When she delivered her first speech to the National Assembly on October 16, Pauline Marois devoted most of it to defending cultural nationalism and stigmatizing the “foreigners,” going so far as to beseech Québécois, “don’t give up your place to others.” She joined the chorus insisting that everyone must submit to the famous “common values” imposed by the Québécois ruling class, which boil down to speaking French, complete secularism and that famous “equality between men and women,” which apparently constitutes one of the most important elements of Quebec society. Need we remind Pauline Marois that Quebec was the last Canadian province to grant women the right to vote in 1940? That it was only in 1980 (quite a bit less than a century ago!) that women in Quebec won the right to sign a mortgage? That not so long ago the dominant model was still the woman in the home, submissive to her husband, whose main role was to bear children and perpetuate the “French Canadian race” (remember Lionel Groulx?).

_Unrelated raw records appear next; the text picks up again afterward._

-- ==== Sys2Proof/Certificates/Slice0/Obligations.lean ====
section
/-!
DEFINITION. The statements for the provers.
-/

open Sys2Proof Sys2Proof.Machine

/-! ### The queue and every command -/

/-- Of the commands that wait, the first runs, on the state with the rest waiting. -/
def Obligations.StepRunsFront : Prop :=
  ∀ (s : State) (c : Instr) (rest : List Instr), s.pending = c :: rest → step s = exec c { s with pending := rest }

/-- No command stops the device, whatever its operands and the state: it leaves the commands behind it as they were, takes
back nothing that has been sent, and draws free values only onward. A command whose event cannot happen changes nothing: the
model's choice (log entry 4). -/
def Obligations.NoCommandStops : Prop :=
  ∀ (i : Instr) (s : State), ∃ t, exec i s = .next t ∧ t.pending = s.pending ∧ stillSent s.out t.out ∧ s.freeCtr ≤ t.freeCtr

/-- First in, first out: after `n` steps the first `n` commands have run, none of them lost, and the rest wait in their order;
what was sent before is still sent. -/
def Obligations.QueueRunsInOrder : Prop :=
  ∀ (s : State) (n : Nat), n ≤ s.pending.length →
    ∃ t, Host.Core.run Sys2Proof.core n s = .next t ∧ t.pending = s.pending.drop n ∧ stillSent s.out t.out

/-- Every step keeps the canonical form of the register table, of device memory and of its poison. -/
def Obligations.FormKept : Prop :=
  ∀ s t : State, s.inForm → step s = .next t → t.inForm

/-- Reset (spec/01_organisation.md to spec/17_faults.md): nothing waits or has been sent; memory is empty, in its canonical
form and reads zero; no READY bit is set, no plan is held, Meridian time is unlocked, the device stands alone; and registers
whose reset is not zero hold what their maps give. What the spec gives no reset value stands at the model's choice: lists and
flags (log entry 6), memory (7), pins (66). -/
def Obligations.Reset : Prop :=
  State.reset.inForm ∧ State.reset.pending = [] ∧ State.reset.out = [] ∧ State.reset.mem = [] ∧ (∀ a, State.reset.byte a = 0) ∧
    State.reset.frwState = frwNoPlan ∧ State.reset.mrdState = mrdUnlocked ∧ State.reset.now = 0 ∧ State.reset.assigned = false ∧
    State.reset.isLead = true ∧ State.reset.self = 0 ∧ State.reset.queueWf ∧
    (∀ f ∈ [R.GLB_READY.BOOT_OK, R.GLB_READY.MEM_OK, R.GLB_READY.MERIDIAN_OK, R.GLB_READY.LINKS_OK, R.GLB_READY.CXL_CFG,
      R.GLB_READY.PART_OK, R.CXLU_STATUS.BUS_MASTER, R.SEC_PROT.PARTITIONS], State.reset.get f = 0) ∧
    (∀ e ∈ [(R.MRD_CTRL.HOLDOVER_MARKS, 8), (R.MRD_CTRL.PHASE_TOL_NS, 50), (R.FRW_CTRL.FALLOW_LIMIT, 4),
      (R.FRW_CTRL.MISSING_BEACON_LIMIT, 2), (R.CXLU_CTRL.IRQ_HOLDOFF_NS, 200), (R.CXLD_CTRL.IDE_REQUIRED, 1),
      (R.THM_CTRL.TILE_THROTTLE_C, 100), (R.GLB_ERR_CTRL.DEGRADE_COUNT, 8), (R.GLB_ERR_CTRL.LANE_RETRY_LIMIT, 16)],
      State.reset.get e.1 = e.2) ∧
    ∀ n, n < 16 → State.reset.seqState n = seqIdle ∧ State.reset.get (R.TILE_SEQ_CTRL.MODE n) = 1 ∧
      State.reset.get (R.TILE_ENGINE_MAP.PHYS n) = 0x76543210 ∧ State.reset.get (R.TILE_ENGINE_MAP.SPARE n) = 8 ∧
      State.reset.get (R.TILE_ENGINE_EPOCH.EPOCH n) = 1 ∧ State.reset.get (R.TSTORE_GRANARY.SIZE n) = 2 ∧
      State.reset.get (R.STACK_REFRESH.PULLIN_MAX n) = 8 ∧ State.reset.get (R.SEC_OPEN.REGIONS n) = 2 ^ 48 - 1 ∧
      State.reset.get (R.LINK_CTRL.ENABLE n) = 1 ∧ State.reset.get (R.LINK_STATUS.STATE n) = linkDown

/-- Mesh wiring (R439): in a group of `G` positions, port `p` of position `g` reaches position (g + p + 1) mod G, whose port G −
2 − p comes back; ports G − 1 to 14 reach nothing. -/
def Obligations.MeshWiring : Prop :=
  ∀ (s u : State) (p : Nat),
    let grp := s.get R.GLB_DEVPOS.GROUP
    let G := s.groupOf grp
    let g := s.get R.GLB_DEVPOS.POSITION
    let h := (g + p + 1) % G
    u.flt.groupSize = s.flt.groupSize → u.get R.GLB_DEVPOS.GROUP = grp → u.get R.GLB_DEVPOS.POSITION = h → g < G →
      (p + 1 < G → s.portDevice p = some (16 * grp + h) ∧ s.meshPort h = p ∧ u.portDevice (G - 2 - p) = some (16 * grp + g) ∧
        u.meshPort g = G - 2 - p) ∧
      (G ≤ p + 1 → p ≤ 14 → s.portDevice p = none)
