-- ==== Sys2Proof/Laws/KeptOps.lean ====
section
/-!
SUPPORT. What the operations of Machine/Ops.lean keep.
-/

set_option linter.all false

namespace Sys2Proof.Machine

theorem State.recordWritten_kept {z : State} {s : State} {v : ℕ} (h : Kept z s) :
    Kept z (State.recordWritten s v) := by
  unfold State.recordWritten
  with_reducible
    repeat' (first
      | assumption | split)

theorem State.bump_kept {z : State} {s : State} {f : Field} {n : optParam ℕ 1} (h : Kept z s) :
    Kept z (State.bump s f n) := by
  unfold State.bump
  with_reducible
    repeat' (first
      | assumption | apply State.put_kept)

theorem State.putBit_kept {z : State} {s : State} {f : Field} {b : Bool} (h : Kept z s) :
    Kept z (State.putBit s f b) := by
  unfold State.putBit
  with_reducible
    repeat' (first
      | assumption | apply State.put_kept)

theorem State.d2h_kept {z : State} {s : State} {o : Output} (h : Kept z s) :
    Kept z (State.d2h s o) := by
  unfold State.d2h
  with_reducible
    repeat' (first
      | assumption | apply State.emit_kept | split)

theorem State.message_kept {z : State} {s : State} {v : ℕ} (h : Kept z s) :
    Kept z (State.message s v) := by
  unfold State.message
  try dsimp only
  with_reducible
    repeat' (first
      | assumption | apply State.d2h_kept | split)

theorem State.writeNat_kept {z : State} {s : State} {a : ℕ} {n : ℕ} {v : ℕ} (h : Kept z s) :
    Kept z (State.writeNat s a n v) := by
  unfold State.writeNat
  with_reducible
    repeat' (first
      | assumption | apply State.write_kept)

theorem State.wrapAdd_kept {z : State} {s : State} {f : Field} {n : optParam ℕ 1} (h : Kept z s) :
    Kept z (State.wrapAdd s f n) := by
  unfold State.wrapAdd
  with_reducible
    repeat' (first
      | assumption | apply State.put_kept)

end Sys2Proof.Machine
end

The PQ leader – and all those others who are condemning, in the name of gender equality, the fact that Muslim women “dare” to wear the Islamic headscarf – would do better to worry about the fact that the song of the year which was crowned at the last ADISQ[3] gala (a demagogic hymn entitled Dégéneration, from the reactionary group Mes Aïeux[4]) sings the praises of “the good old times when our grand mothers had fourteen children,” and when, of course, we did not have that awful right to an abortion… we think that things like that are much more worrisome than the purely hypothetical possibility that one day a woman wearing a niqab might ask to vote without showing her face.

The silence emanating from the “PQ left” regarding this racism and xenophobia is deplorable, but not at all surprising. The leaders of SPQ libre[5], Marc Laviolette and Pierre Dubuc (or as we have called them, the Laurel and Hardy of left nationalism), narrowly avoided the new leader’s cutting block, as Marois apparently wanted to dismantle their “political club.” Marois finally agreed to leave them their toy, but not before she grilled them and seems to have received the promise that they would stay in their place and not criticize her in any way. In any case, these two representatives of the alleged “left” of the PQ are 100% in agreement with the turn towards identity being carried out by Marois, as they were already attacking the “civic nationalism” promoted by her predecessor, Andre Boisclair.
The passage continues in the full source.